We need a helper function to map NLTK's POS tags to WordNet's format for accurate lemmatization.

In [2]:
def get_wordnet_pos(word):
    """Map POS tag to first character lemmatize() accepts"""
    tag = nltk.pos_tag([word])[0][1][0].upper()
    tag_dict = {
        'J': wordnet.ADJ,
        'N': wordnet.NOUN,
        'V': wordnet.VERB,
        'R': wordnet.ADV
    }
    return tag_dict.get(tag, wordnet.NOUN)

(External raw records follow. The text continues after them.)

-- ==== Sys2Proof/Laws/FramesPower.lean ====
section
/-! SUPPORT. The frame of each shared operation of the station link, patrol, scan and tier change: one lemma for each block of State that the
operation leaves as it is. -/

namespace Sys2Proof.Machine

variable (s : State)

@[simp] theorem discardLinkFrame_powered : (discardLinkFrame s).powered = s.powered := by
  simp [discardLinkFrame]
@[simp] theorem discardLinkFrame_clk : (discardLinkFrame s).clk = s.clk := by
  simp [discardLinkFrame]
@[simp] theorem discardLinkFrame_tb : (discardLinkFrame s).tb = s.tb := by
  simp [discardLinkFrame]
@[simp] theorem discardLinkFrame_si : (discardLinkFrame s).si = s.si := by
  simp [discardLinkFrame]
@[simp] theorem discardLinkFrame_fe : (discardLinkFrame s).fe = s.fe := by
  simp [discardLinkFrame]
@[simp] theorem discardLinkFrame_tu : (discardLinkFrame s).tu = s.tu := by
  simp [discardLinkFrame]
@[simp] theorem discardLinkFrame_ws : (discardLinkFrame s).ws = s.ws := by
  simp [discardLinkFrame]
@[simp] theorem discardLinkFrame_et : (discardLinkFrame s).et = s.et := by
  simp [discardLinkFrame]
@[simp] theorem discardLinkFrame_al : (discardLinkFrame s).al = s.al := by
  simp [discardLinkFrame]
@[simp] theorem discardLinkFrame_hm : (discardLinkFrame s).hm = s.hm := by
  simp [discardLinkFrame]
@[simp] theorem discardLinkFrame_ca : (discardLinkFrame s).ca = s.ca := by
  simp [discardLinkFrame]
@[simp] theorem discardLinkFrame_hc : (discardLinkFrame s).hc = s.hc := by
  simp [discardLinkFrame]
@[simp] theorem discardLinkFrame_pt : (discardLinkFrame s).pt = s.pt := by
  simp [discardLinkFrame]
@[simp] theorem discardLinkFrame_sm : (discardLinkFrame s).sm = s.sm := by
  simp [discardLinkFrame]
@[simp] theorem discardLinkFrame_lines : (discardLinkFrame s).lines = s.lines := by
  simp [discardLinkFrame]
@[simp] theorem discardLinkFrame_freeCount : (discardLinkFrame s).freeCount = s.freeCount := by
  simp [discardLinkFrame]
@[simp] theorem discardLinkFrame_pending : (discardLinkFrame s).pending = s.pending := by
  simp [discardLinkFrame]

@[simp] theorem discardIfBusy_powered : (discardIfBusy s).powered = s.powered := by
  unfold discardIfBusy; split <;> simp
@[simp] theorem discardIfBusy_clk : (discardIfBusy s).clk = s.clk := by
  unfold discardIfBusy; split <;> simp
@[simp] theorem discardIfBusy_tb : (discardIfBusy s).tb = s.tb := by
  unfold discardIfBusy; split <;> simp
@[simp] theorem discardIfBusy_si : (discardIfBusy s).si = s.si := by
  unfold discardIfBusy; split <;> simp
@[simp] theorem discardIfBusy_fe : (discardIfBusy s).fe = s.fe := by
  unfold discardIfBusy; split <;> simp
@[simp] theorem discardIfBusy_tu : (discardIfBusy s).tu = s.tu := by
  unfold discardIfBusy; split <;> simp
@[simp] theorem discardIfBusy_ws : (discardIfBusy s).ws = s.ws := by
  unfold discardIfBusy; split <;> simp
@[simp] theorem discardIfBusy_et : (discardIfBusy s).et = s.et := by
  unfold discardIfBusy; split <;> simp
@[simp] theorem discardIfBusy_al : (discardIfBusy s).al = s.al := by
  unfold discardIfBusy; split <;> simp
@[simp] theorem discardIfBusy_hm : (discardIfBusy s).hm = s.hm := by
  unfold discardIfBusy; split <;> simp
@[simp] theorem discardIfBusy_ca : (discardIfBusy s).ca = s.ca := by
  unfold discardIfBusy; split <;> simp
@[simp] theorem discardIfBusy_hc : (discardIfBusy s).hc = s.hc := by
  unfold discardIfBusy; split <;> simp
@[simp] theorem discardIfBusy_pt : (discardIfBusy s).pt = s.pt := by
  unfold discardIfBusy; split <;> simp
@[simp] theorem discardIfBusy_sm : (discardIfBusy s).sm = s.sm := by
  unfold discardIfBusy; split <;> simp
@[simp] theorem discardIfBusy_lines : (discardIfBusy s).lines = s.lines := by
  unfold discardIfBusy; split <;> simp
@[simp] theorem discardIfBusy_freeCount : (discardIfBusy s).freeCount = s.freeCount := by
  unfold discardIfBusy; split <;> simp
@[simp] theorem discardIfBusy_pending : (discardIfBusy s).pending = s.pending := by
  unfold discardIfBusy; split <;> simp

@[simp] theorem takeFrame_powered (t k : Byte) (p : List Byte) : (takeFrame t k p s).powered = s.powered := by
  unfold takeFrame; split <;> simp
@[simp] theorem takeFrame_clk (t k : Byte) (p : List Byte) : (takeFrame t k p s).clk = s.clk := by
  unfold takeFrame; split <;> simp
@[simp] theorem takeFrame_tb (t k : Byte) (p : List Byte) : (takeFrame t k p s).tb = s.tb := by
  unfold takeFrame; split <;> simp
@[simp] theorem takeFrame_si (t k : Byte) (p : List Byte) : (takeFrame t k p s).si = s.si := by
  unfold takeFrame; split <;> simp
@[simp] theorem takeFrame_fe (t k : Byte) (p : List Byte) : (takeFrame t k p s).fe = s.fe := by
  unfold takeFrame; split <;> simp
@[simp] theorem takeFrame_tu (t k : Byte) (p : List Byte) : (takeFrame t k p s).tu = s.tu := by
  unfold takeFrame; split <;> simp
@[simp] theorem takeFrame_ws (t k : Byte) (p : List Byte) : (takeFrame t k p s).ws = s.ws := by
  unfold takeFrame; split <;> simp
@[simp] theorem takeFrame_et (t k : Byte) (p : List Byte) : (takeFrame t k p s).et = s.et := by
  unfold takeFrame; split <;> simp
@[simp] theorem takeFrame_al (t k : Byte) (p : List Byte) : (takeFrame t k p s).al = s.al := by
  unfold takeFrame; split <;> simp
@[simp] theorem takeFrame_hm (t k : Byte) (p : List Byte) : (takeFrame t k p s).hm = s.hm := by
  unfold takeFrame; split <;> simp
@[simp] theorem takeFrame_ca (t k : Byte) (p : List Byte) : (takeFrame t k p s).ca = s.ca := by
  unfold takeFrame; split <;> simp
@[simp] theorem takeFrame_hc (t k : Byte) (p : List Byte) : (takeFrame t k p s).hc = s.hc := by
  unfold takeFrame; split <;> simp
@[simp] theorem takeFrame_sm (t k : Byte) (p : List Byte) : (takeFrame t k p s).sm = s.sm := by
  unfold takeFrame; split <;> simp
@[simp] theorem takeFrame_lines (t k : Byte) (p : List Byte) : (takeFrame t k p s).lines = s.lines := by
  unfold takeFrame; split <;> simp
@[simp] theorem takeFrame_freeCount (t k : Byte) (p : List Byte) : (takeFrame t k p s).freeCount = s.freeCount := by
  unfold takeFrame; split <;> simp
@[simp] theorem takeFrame_pending (t k : Byte) (p : List Byte) : (takeFrame t k p s).pending = s.pending := by
  unfold takeFrame; split <;> simp

@[simp] theorem validFrame_powered (t k : Byte) (p : List Byte) : (validFrame t k p s).powered = s.powered := by
  simp [validFrame]
@[simp] theorem validFrame_clk (t k : Byte) (p : List Byte) : (validFrame t k p s).clk = s.clk := by
  simp [validFrame]
@[simp] theorem validFrame_tb (t k : Byte) (p : List Byte) : (validFrame t k p s).tb = s.tb := by
  simp [validFrame]
@[simp] theorem validFrame_si (t k : Byte) (p : List Byte) : (validFrame t k p s).si = s.si := by
  simp [validFrame]
@[simp] theorem validFrame_fe (t k : Byte) (p : List Byte) : (validFrame t k p s).fe = s.fe := by
  simp [validFrame]
@[simp] theorem validFrame_tu (t k : Byte) (p : List Byte) : (validFrame t k p s).tu = s.tu := by
  simp [validFrame]
@[simp] theorem validFrame_ws (t k : Byte) (p : List Byte) : (validFrame t k p s).ws = s.ws := by
  simp [validFrame]
@[simp] theorem validFrame_et (t k : Byte) (p : List Byte) : (validFrame t k p s).et = s.et := by
  simp [validFrame]
@[simp] theorem validFrame_al (t k : Byte) (p : List Byte) : (validFrame t k p s).al = s.al := by
  simp [validFrame]
@[simp] theorem validFrame_hm (t k : Byte) (p : List Byte) : (validFrame t k p s).hm = s.hm := by
  simp [validFrame]
@[simp] theorem validFrame_ca (t k : Byte) (p : List Byte) : (validFrame t k p s).ca = s.ca := by
  simp [validFrame]
@[simp] theorem validFrame_hc (t k : Byte) (p : List Byte) : (validFrame t k p s).hc = s.hc := by
  simp [validFrame]
@[simp] theorem validFrame_sm (t k : Byte) (p : List Byte) : (validFrame t k p s).sm = s.sm := by
  simp [validFrame]
@[simp] theorem validFrame_lines (t k : Byte) (p : List Byte) : (validFrame t k p s).lines = s.lines := by
  simp [validFrame]
@[simp] theorem validFrame_freeCount (t k : Byte) (p : List Byte) : (validFrame t k p s).freeCount = s.freeCount := by
  simp [validFrame]
@[simp] theorem validFrame_pending (t k : Byte) (p : List Byte) : (validFrame t k p s).pending = s.pending := by
  simp [validFrame]

@[simp] theorem linkByte_powered (b : Byte) : (linkByte s b).powered = s.powered := by
  unfold linkByte; dsimp only; (repeat' split) <;> simp
@[simp] theorem linkByte_clk (b : Byte) : (linkByte s b).clk = s.clk := by
  unfold linkByte; dsimp only; (repeat' split) <;> simp
@[simp] theorem linkByte_tb (b : Byte) : (linkByte s b).tb = s.tb := by
  unfold linkByte; dsimp only; (repeat' split) <;> simp
@[simp] theorem linkByte_si (b : Byte) : (linkByte s b).si = s.si := by
  unfold linkByte; dsimp only; (repeat' split) <;> simp
@[simp] theorem linkByte_fe (b : Byte) : (linkByte s b).fe = s.fe := by
  unfold linkByte; dsimp only; (repeat' split) <;> simp
@[simp] theorem linkByte_tu (b : Byte) : (linkByte s b).tu = s.tu := by
  unfold linkByte; dsimp only; (repeat' split) <;> simp
@[simp] theorem linkByte_ws (b : Byte) : (linkByte s b).ws = s.ws := by
  unfold linkByte; dsimp only; (repeat' split) <;> simp
@[simp] theorem linkByte_et (b : Byte) : (linkByte s b).et = s.et := by
  unfold linkByte; dsimp only; (repeat' split) <;> simp
@[simp] theorem linkByte_al (b : Byte) : (linkByte s b).al = s.al := by
  unfold linkByte; dsimp only; (repeat' split) <;> simp
@[simp] theorem linkByte_hm (b : Byte) : (linkByte s b).hm = s.hm := by
  unfold linkByte; dsimp only; (repeat' split) <;> simp
@[simp] theorem linkByte_ca (b : Byte) : (linkByte s b).ca = s.ca := by
  unfold linkByte; dsimp only; (repeat' split) <;> simp
@[simp] theorem linkByte_hc (b : Byte) : (linkByte s b).hc = s.hc := by
  unfold linkByte; dsimp only; (repeat' split) <;> simp
@[simp] theorem linkByte_sm (b : Byte) : (linkByte s b).sm = s.sm := by
  unfold linkByte; dsimp only; (repeat' split) <;> simp
@[simp] theorem linkByte_lines (b : Byte) : (linkByte s b).lines = s.lines := by
  unfold linkByte; dsimp only; (repeat' split) <;> simp
@[simp] theorem linkByte_freeCount (b : Byte) : (linkByte s b).freeCount = s.freeCount := by
  unfold linkByte; dsimp only; (repeat' split) <;> simp
@[simp] theorem linkByte_pending (b : Byte) : (linkByte s b).pending = s.pending := by
  unfold linkByte; dsimp only; (repeat' split) <;> simp

@[simp] theorem answer_powered (p : List Byte) (e : AtReplyEnd) : (answer p e s).powered = s.powered := by
  simp [answer]
@[simp] theorem answer_clk (p : List Byte) (e : AtReplyEnd) : (answer p e s).clk = s.clk := by
  simp [answer]
@[simp] theorem answer_tb (p : List Byte) (e : AtReplyEnd) : (answer p e s).tb = s.tb := by
  simp [answer]
@[simp] theorem answer_si (p : List Byte) (e : AtReplyEnd) : (answer p e s).si = s.si := by
  simp [answer]
@[simp] theorem answer_fe (p : List Byte) (e : AtReplyEnd) : (answer p e s).fe = s.fe := by
  simp [answer]
@[simp] theorem answer_tu (p : List Byte) (e : AtReplyEnd) : (answer p e s).tu = s.tu := by
  simp [answer]
@[simp] theorem answer_ws (p : List Byte) (e : AtReplyEnd) : (answer p e s).ws = s.ws := by
  simp [answer]
@[simp] theorem answer_et (p : List Byte) (e : AtReplyEnd) : (answer p e s).et = s.et := by
  simp [answer]
@[simp] theorem answer_al (p : List Byte) (e : AtReplyEnd) : (answer p e s).al = s.al := by
  simp [answer]
@[simp] theorem answer_hm (p : List Byte) (e : AtReplyEnd) : (answer p e s).hm = s.hm := by
  simp [answer]
@[simp] theorem answer_ca (p : List Byte) (e : AtReplyEnd) : (answer p e s).ca = s.ca := by
  simp [answer]
@[simp] theorem answer_hc (p : List Byte) (e : AtReplyEnd) : (answer p e s).hc = s.hc := by
  simp [answer]
@[simp] theorem answer_pt (p : List Byte) (e : AtReplyEnd) : (answer p e s).pt = s.pt := by
  simp [answer]
@[simp] theorem answer_sm (p : List Byte) (e : AtReplyEnd) : (answer p e s).sm = s.sm := by
  simp [answer]
@[simp] theorem answer_lines (p : List Byte) (e : AtReplyEnd) : (answer p e s).lines = s.lines := by
  simp [answer]
@[simp] theorem answer_freeCount (p : List Byte) (e : AtReplyEnd) : (answer p e s).freeCount = s.freeCount := by
  simp [answer]
@[simp] theorem answer_pending (p : List Byte) (e : AtReplyEnd) : (answer p e s).pending = s.pending := by
  simp [answer]

@[simp] theorem startReply_powered (b : Bool) : (startReply b s).powered = s.powered := by
  unfold startReply; (repeat' split) <;> simp
@[simp] theorem startReply_clk (b : Bool) : (startReply b s).clk = s.clk := by
  unfold startReply; (repeat' split) <;> simp
@[simp] theorem startReply_tb (b : Bool) : (startReply b s).tb = s.tb := by
  unfold startReply; (repeat' split) <;> simp
@[simp] theorem startReply_si (b : Bool) : (startReply b s).si = s.si := by
  unfold startReply; (repeat' split) <;> simp
@[simp] theorem startReply_fe (b : Bool) : (startReply b s).fe = s.fe := by
  unfold startReply; (repeat' split) <;> simp
@[simp] theorem startReply_tu (b : Bool) : (startReply b s).tu = s.tu := by
  unfold startReply; (repeat' split) <;> simp
@[simp] theorem startReply_ws (b : Bool) : (startReply b s).ws = s.ws := by
  unfold startReply; (repeat' split) <;> simp
@[simp] theorem startReply_et (b : Bool) : (startReply b s).et = s.et := by
  unfold startReply; (repeat' split) <;> simp
@[simp] theorem startReply_al (b : Bool) : (startReply b s).al = s.al := by
  unfold startReply; (repeat' split) <;> simp
@[simp] theorem startReply_hm (b : Bool) : (startReply b s).hm = s.hm := by
  unfold startReply; (repeat' split) <;> simp
@[simp] theorem startReply_ca (b : Bool) : (startReply b s).ca = s.ca := by
  unfold startReply; (repeat' split) <;> simp
@[simp] theorem startReply_hc (b : Bool) : (startReply b s).hc = s.hc := by
  unfold startReply; (repeat' split) <;> simp
@[simp] theorem startReply_pt (b : Bool) : (startReply b s).pt = s.pt := by
  unfold startReply; (repeat' split) <;> simp
@[simp] theorem startReply_sm (b : Bool) : (startReply b s).sm = s.sm := by
  unfold startReply; (repeat' split) <;> simp
@[simp] theorem startReply_lines (b : Bool) : (startReply b s).lines = s.lines := by
  unfold startReply; (repeat' split) <;> simp
@[simp] theorem startReply_freeCount (b : Bool) : (startReply b s).freeCount = s.freeCount := by
  unfold startReply; (repeat' split) <;> simp
@[simp] theorem startReply_pending (b : Bool) : (startReply b s).pending = s.pending := by
  unfold startReply; (repeat' split) <;> simp
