-- ==== Sys2Proof/Laws/FramesMeanings.lean ====
section
/-! SUPPORT. The frame of each shared operation of the uplink and of the meanings of single commands: one lemma for each block of State that the
operation leaves as it is. -/

namespace Sys2Proof.Machine

-- One theorem after the other, so that few threads wait at a time.
set_option Elab.async false

variable (s : State)

@[simp] theorem decideUplink_powered : (decideUplink s).powered = s.powered := by
  unfold decideUplink; dsimp only; (repeat' split) <;> simp
@[simp] theorem decideUplink_clk : (decideUplink s).clk = s.clk := by
  unfold decideUplink; dsimp only; (repeat' split) <;> simp
@[simp] theorem decideUplink_tb : (decideUplink s).tb = s.tb := by
  unfold decideUplink; dsimp only; (repeat' split) <;> simp
@[simp] theorem decideUplink_si : (decideUplink s).si = s.si := by
  unfold decideUplink; dsimp only; (repeat' split) <;> simp
@[simp] theorem decideUplink_fe : (decideUplink s).fe = s.fe := by
  unfold decideUplink; dsimp only; (repeat' split) <;> simp
@[simp] theorem decideUplink_tu : (decideUplink s).tu = s.tu := by
  unfold decideUplink; dsimp only; (repeat' split) <;> simp
@[simp] theorem decideUplink_ws : (decideUplink s).ws = s.ws := by
  unfold decideUplink; dsimp only; (repeat' split) <;> simp
@[simp] theorem decideUplink_et : (decideUplink s).et = s.et := by
  unfold decideUplink; dsimp only; (repeat' split) <;> simp
@[simp] theorem decideUplink_hm : (decideUplink s).hm = s.hm := by
  unfold decideUplink; dsimp only; (repeat' split) <;> simp
@[simp] theorem decideUplink_ca : (decideUplink s).ca = s.ca := by
  unfold decideUplink; dsimp only; (repeat' split) <;> simp
@[simp] theorem decideUplink_hc : (decideUplink s).hc = s.hc := by
  unfold decideUplink; dsimp only; (repeat' split) <;> simp
@[simp] theorem decideUplink_sl : (decideUplink s).sl = s.sl := by
  unfold decideUplink; dsimp only; (repeat' split) <;> simp
@[simp] theorem decideUplink_sm : (decideUplink s).sm = s.sm := by
  unfold decideUplink; dsimp only; (repeat' split) <;> simp
@[simp] theorem decideUplink_lines : (decideUplink s).lines = s.lines := by
  unfold decideUplink; dsimp only; (repeat' split) <;> simp
@[simp] theorem decideUplink_freeCount : (decideUplink s).freeCount = s.freeCount := by
  unfold decideUplink; dsimp only; (repeat' split) <;> simp
@[simp] theorem decideUplink_pending : (decideUplink s).pending = s.pending := by
  unfold decideUplink; dsimp only; (repeat' split) <;> simp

## Main Preprocessing Function

This function combines all preprocessing steps: cleaning, tokenization, stemming, and lemmatization.

In [3]:
def preprocess_text(text):
    """Perform text preprocessing: cleaning, tokenization, stemming, and lemmatization"""
    # 1. Text Cleaning
    # Convert to lowercase
    text = text.lower()
    # Remove special characters and numbers
    text = re.sub(r'[^a-zA-Z\s]', '', text)

    # 2. Tokenization
    tokens = word_tokenize(text)

    # 3. Stemming
    stemmer = PorterStemmer()
    stemmed_words = [stemmer.stem(token) for token in tokens]

    # 4. Lemmatization
    lemmatizer = WordNetLemmatizer()
    lemmatized_words = [lemmatizer.lemmatize(token, get_wordnet_pos(token)) for token in tokens]

    return {
        'original': text,
        'tokens': tokens,
        'stemmed': stemmed_words,
        'lemmatized': lemmatized_words
    }

## Example Usage

Let's test our preprocessing function with a sample text and display the results.

In [9]:
# Sample text
sample_text = "The cats are running and jumping in the gardens and the gardens is good "

# Process the text
result = preprocess_text(sample_text)

# Display results
print("Original Text:", result['original'])
print("Tokens:", result['tokens'])
print("Stemmed Words:", result['stemmed'])
print("Lemmatized Words:", result['lemmatized'])

Original Text: the cats are running and jumping in the gardens and the gardens is good 
Tokens: ['the', 'cats', 'are', 'running', 'and', 'jumping', 'in', 'the', 'gardens', 'and', 'the', 'gardens', 'is', 'good']
Stemmed Words: ['the', 'cat', 'are', 'run', 'and', 'jump', 'in', 'the', 'garden', 'and', 'the', 'garden', 'is', 'good']
Lemmatized Words: ['the', 'cat', 'be', 'run', 'and', 'jumping', 'in', 'the', 'garden', 'and', 'the', 'garden', 'be', 'good']


## Explanation of Results

- **Original Text**: The cleaned, lowercase version of the input text.
- **Tokens**: The text split into individual words.
- **Stemmed Words**: Words reduced to their root form (e.g., 'running' → 'run').
- **Lemmatized Words**: Words converted to their dictionary form with proper POS tagging (e.g., 'running' → 'run', 'cats' → 'cat').

This preprocessing pipeline is a foundation for many NLP applications. You can extend it by adding stop word removal, n-grams, or other techniques depending on your specific use case.